Stock futures are lower this morning with S&P 500 futures (SP01U) down 3 points, NASDAQ futures (ND01U) are lower by 13 and Dow futures (ND01U) are down 1 point. Fair value for the S&P 500 is $9.84. Computer buy programs are set for buying at $11.24 and set for selling at $8.44.
5-year YIELD Chart from 1998 - 1999
I have been trying to compare the current economic climate to that of late 1998 and early 1999. During that time frame, the Fed was aggressively cutting interest rates and trying to stimulate the US economy against the "Asian Flu." While the current economic environment is very much a global nature, the problems the market has been experiencing recently has not just been an Asian impact, but very much a US based slowdown. What a bullish trader in stocks wants to see is for the YIELD on the 5- year (FVX.X) to begin showing some firming around the 50-day moving average like it did in December of 1998 and then begin drifting higher as the market sells the bond and puts that money into stocks, just like it did back then.

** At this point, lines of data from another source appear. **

-- ==== Sys2Proof/Certificates/Slice0/Obligations.lean ====
section
/-! DEFINITION. The statements for the provers. Each docstring names the rule of spec/ it formalises. -/

open Sys2Proof Sys2Proof.Machine

/-! ## Memory -/

/-- R51: `MemRead(a)` is `M[a]` if `a < len(M)` and 0 otherwise, where a memory in canonical form is the list of its first
`len` cells. -/
def Obligations.MemReadIsTheCellOrZero : Prop :=
  (∀ (ws : List Word) (a : Nat), (Memory.ofList ws).read a = if h : a < ws.length then ws[a] else 0#64) ∧
  (∀ m : Memory, m.wf = true → Memory.ofList ((List.range m.len).map m.read) = m) ∧
  (∀ (m : Memory) (a : Nat), m.wf = true → m.len ≤ a → m.read a = 0#64)

/-- R52: `MemWrite` grows memory with zero cells, stores, and changes nothing else; at or above the limit it raises
`MemoryExhausted` before any change. -/
def Obligations.MemWriteGrowsThenStores : Prop :=
  ∀ (s : State) (a : Nat) (v : Word),
    ((∀ bound, s.memLimit = some bound → a < bound) →
      ∃ m : Memory, s.memWrite a v = .ok { s with mem := m } ∧ m.len = max s.mem.len (a + 1) ∧ m.read a = v ∧
        (∀ b, b ≠ a → m.read b = s.mem.read b) ∧
        (s.mem.wf = true → m.wf = true ∧ ∀ b, s.mem.len ≤ b → b < a → m.read b = 0#64)) ∧
    (∀ bound, s.memLimit = some bound → bound ≤ a → s.memWrite a v = .error .memoryExhausted)

/-- R53, which the spec derives from R51 and R52: with no limit every write at or past the end succeeds, and the gap reads
0 immediately before it. -/
def Obligations.WritePastTheEndNeverFails : Prop :=
  ∀ (s : State) (k : Nat) (v : Word), s.mem.wf = true → s.memLimit = none →
    (∃ t, s.memWrite (s.mem.len + k) v = .ok t ∧ t.mem.read (s.mem.len + k) = v) ∧
    ∀ b, s.mem.len ≤ b → b < s.mem.len + k → s.mem.read b = 0#64

/-! ## Operands -/

/-- R55, with R57 for the relative address: the value of a read parameter by its mode. -/
def Obligations.ReadOperandByMode : Prop :=
  ∀ (s : State) (d : Word),
    (0 ≤ d.toInt → s.readOperand ⟨.position, d⟩ = .ok (s.mem.read d.toInt.toNat)) ∧
    (d.toInt < 0 → s.readOperand ⟨.position, d⟩ = .error .invalidAddress) ∧
    s.readOperand ⟨.immediate, d⟩ = .ok d ∧
    (0 ≤ s.rb.toInt + d.toInt → s.rb.toInt + d.toInt ≤ wordMax →
      s.readOperand ⟨.relative, d⟩ = .ok (s.mem.read (s.rb.toInt + d.toInt).toNat)) ∧
    (s.rb.toInt + d.toInt < 0 → s.readOperand ⟨.relative, d⟩ = .error .invalidAddress) ∧
    (wordMax < s.rb.toInt + d.toInt → s.readOperand ⟨.relative, d⟩ = .error .arithmeticOverflow)

/-- R56, with R57 for the relative address: the cell a write parameter names, by its mode. -/
def Obligations.WriteAddressByMode : Prop :=
  ∀ (s : State) (d : Word),
    (0 ≤ d.toInt → s.writeAddress ⟨.position, d⟩ = .ok d.toInt.toNat) ∧
    (d.toInt < 0 → s.writeAddress ⟨.position, d⟩ = .error .invalidAddress) ∧
    s.writeAddress ⟨.immediate, d⟩ = .error .invalidAddress ∧
    (0 ≤ s.rb.toInt + d.toInt → s.rb.toInt + d.toInt ≤ wordMax →
      s.writeAddress ⟨.relative, d⟩ = .ok (s.rb.toInt + d.toInt).toNat) ∧
    (s.rb.toInt + d.toInt < 0 → s.writeAddress ⟨.relative, d⟩ = .error .invalidAddress) ∧
    (wordMax < s.rb.toInt + d.toInt → s.writeAddress ⟨.relative, d⟩ = .error .arithmeticOverflow)

/-- R219, which the spec derives from R55, for one instruction: an instruction does the same whether a read operand is
the literal `x` or names, in position mode, a cell that holds `x`. -/
def Obligations.LiteralEqualsCellThatHoldsIt : Prop :=
  ∀ (s : State) (x c : Word) (p q : Param), 0 ≤ c.toInt → s.mem.read c.toInt.toNat = x →
    let lit : Param := ⟨.immediate, x⟩
    let cell : Param := ⟨.position, c⟩
    (∀ mk ∈ [Instr.add, Instr.mul, Instr.lt, Instr.eq],
      exec (mk lit p q) s = exec (mk cell p q) s ∧ exec (mk p lit q) s = exec (mk p cell q) s) ∧
    (∀ mk ∈ [Instr.jt, Instr.jf],
      exec (mk lit p) s = exec (mk cell p) s ∧ exec (mk p lit) s = exec (mk p cell) s) ∧
    (∀ mk ∈ [Instr.output, Instr.arb], exec (mk lit) s = exec (mk cell) s)

/-! ## Encoding -/

/-- R80, R93: decoding the encoding of any instruction, whatever words follow it, gives the instruction back. -/
def Obligations.DecodeOfEncode : Prop :=
  ∀ (i : Instr) (rest : List Word), decode (encode i ++ rest) = .ok i

/-- R86, R93: the words that decode to an instruction are exactly its raw words after a value that differs from the
canonical instruction word only in the digits above its last mode digit. -/
def Obligations.WordsOfAnInstruction : Prop :=
  ∀ (w d1 d2 d3 : Word) (i : Instr),
    decode [w, d1, d2, d3] = .ok i ↔
      (∃ k : Nat, w.toInt = canonicalValue i + 10 ^ (i.arity + 2) * (k : Int)) ∧
      i.params.map Param.raw = [d1, d2, d3].take i.arity

/-- R86: digits above the last mode digit are ignored: two instruction words with the same supported opcode and the same
mode digits of the parameters within its arity decode alike; so do the rule's own examples. -/
def Obligations.DigitsBeyondTheArityAreIgnored : Prop :=
  (∀ (w w' d1 d2 d3 : Word) (n : Nat), opcodeField w = opcodeField w' → arityOf (opcodeField w) = some n →
    (∀ j, 1 ≤ j → j ≤ n → digit w (j + 1) = digit w' (j + 1)) → decode [w, d1, d2, d3] = decode [w', d1, d2, d3]) ∧
  (∀ w ∈ ([199#64, 1099#64, 399#64] : List Word), ∀ ds : List Word, decode (w :: ds) = .ok .halt) ∧
  (∀ (d : Word) (ds : List Word), decode (11104#64 :: d :: ds) = .ok (.output ⟨.immediate, d⟩))

/-- R89, R90: a word is an unknown opcode exactly when its two low digits are none of the ten opcodes, and so is every
word that is not positive, and every fetch past the end of memory. -/
def Obligations.UnsupportedOpcodeIsUnknown : Prop :=
  (∀ ws : List Word, decode ws = .error .unknownOpcode ↔
    opcodeField (rawWord ws 0) ∉ ([1, 2, 3, 4, 5, 6, 7, 8, 9, 99] : List Int)) ∧
  (∀ ws : List Word, (rawWord ws 0).toInt ≤ 0 → decode ws = .error .unknownOpcode) ∧
  (∀ s : State, s.mem.wf = true → s.mem.len ≤ s.ip → decode s.fetchWords = .error .unknownOpcode)

/-- R87: a supported opcode is malformed exactly when a mode digit of a parameter within its arity is not 0, 1 or 2; the
step then faults with `ip` not advanced. -/
def Obligations.BadModeDigitIsMalformed : Prop :=
  (∀ ws : List Word, decode ws = .error .malformedParameter ↔
    ∃ n, arityOf (opcodeField (rawWord ws 0)) = some n ∧
      ∃ j, 1 ≤ j ∧ j ≤ n ∧ digit (rawWord ws 0) (j + 1) ∉ ([0, 1, 2] : List Int)) ∧
  (∀ s : State, s.InProgress → decode s.fetchWords = .error .malformedParameter →
    ∃ t, step s = .next t ∧ t.fault = some ⟨.malformedParameter, s.ip⟩ ∧ t.ip = s.ip)

/-- R81 to R83, R86: instruction words of the spec's own examples decode to the instructions they stand for. -/
def Obligations.SampleWordsDecode : Prop :=
  decode [1002#64, 4#64, 3#64, 4#64] = .ok (.mul ⟨.position, 4#64⟩ ⟨.immediate, 3#64⟩ ⟨.position, 4#64⟩) ∧
  decode [1201#64, 3#64, 7#64, 12#64] = .ok (.add ⟨.relative, 3#64⟩ ⟨.immediate, 7#64⟩ ⟨.position, 12#64⟩) ∧
  decode [3#64, 9#64] = .ok (.input ⟨.position, 9#64⟩) ∧
  decode [11104#64, 0#64] = .ok (.output ⟨.immediate, 0#64⟩) ∧
  decode [1005#64, 10#64, 0#64] = .ok (.jt ⟨.position, 10#64⟩ ⟨.immediate, 0#64⟩) ∧
  decode [1106#64, 0#64, 4#64] = .ok (.jf ⟨.immediate, 0#64⟩ ⟨.immediate, 4#64⟩) ∧
  decode [7#64, 5#64, 6#64, 7#64] = .ok (.lt ⟨.position, 5#64⟩ ⟨.position, 6#64⟩ ⟨.position, 7#64⟩) ∧
  decode [1108#64, -1#64, -1#64, 5#64] = .ok (.eq ⟨.immediate, -1#64⟩ ⟨.immediate, -1#64⟩ ⟨.position, 5#64⟩) ∧
  decode [209#64, -3#64] = .ok (.arb ⟨.relative, -3#64⟩) ∧
  decode [12399#64] = .ok .halt

/-- R88: an immediate write target decodes, and the instruction records `InvalidAddress` after its advance if the
parameters before it resolve. -/
def Obligations.ImmediateTargetFaultsAtResolution : Prop :=
  ∀ (s : State) (p1 p2 : Param) (d : Word) (rest : List Word),
    (∀ mk ∈ [Instr.add, Instr.mul, Instr.lt, Instr.eq], (mk p1 p2 ⟨.immediate, d⟩).wf = false ∧
      decode (encode (mk p1 p2 ⟨.immediate, d⟩) ++ rest) = .ok (mk p1 p2 ⟨.immediate, d⟩) ∧
      ∀ v1 v2, s.readOperand p1 = .ok v1 → s.readOperand p2 = .ok v2 →
        exec (mk p1 p2 ⟨.immediate, d⟩) s = .next (s.faultedAfter 4 .invalidAddress)) ∧
    (Instr.input ⟨.immediate, d⟩).wf = false ∧
    decode (encode (.input ⟨.immediate, d⟩) ++ rest) = .ok (.input ⟨.immediate, d⟩) ∧
    exec (.input ⟨.immediate, d⟩) s = .next (s.faultedAfter 2 .invalidAddress)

If we don't see this happen over the next couple of weeks, I will then have to observe that action as DIVERGENCE and take further preventative action for the PremierMarkets.com profiled portfolio. We've already taken some defensive action by adding some bearish trades to the portfolio, snug up stops and gotten stopped out and have been writing some covered calls. All are strategies a trader or investor can implement on their own accounts to help hedge the decline we've seen the past several sessions.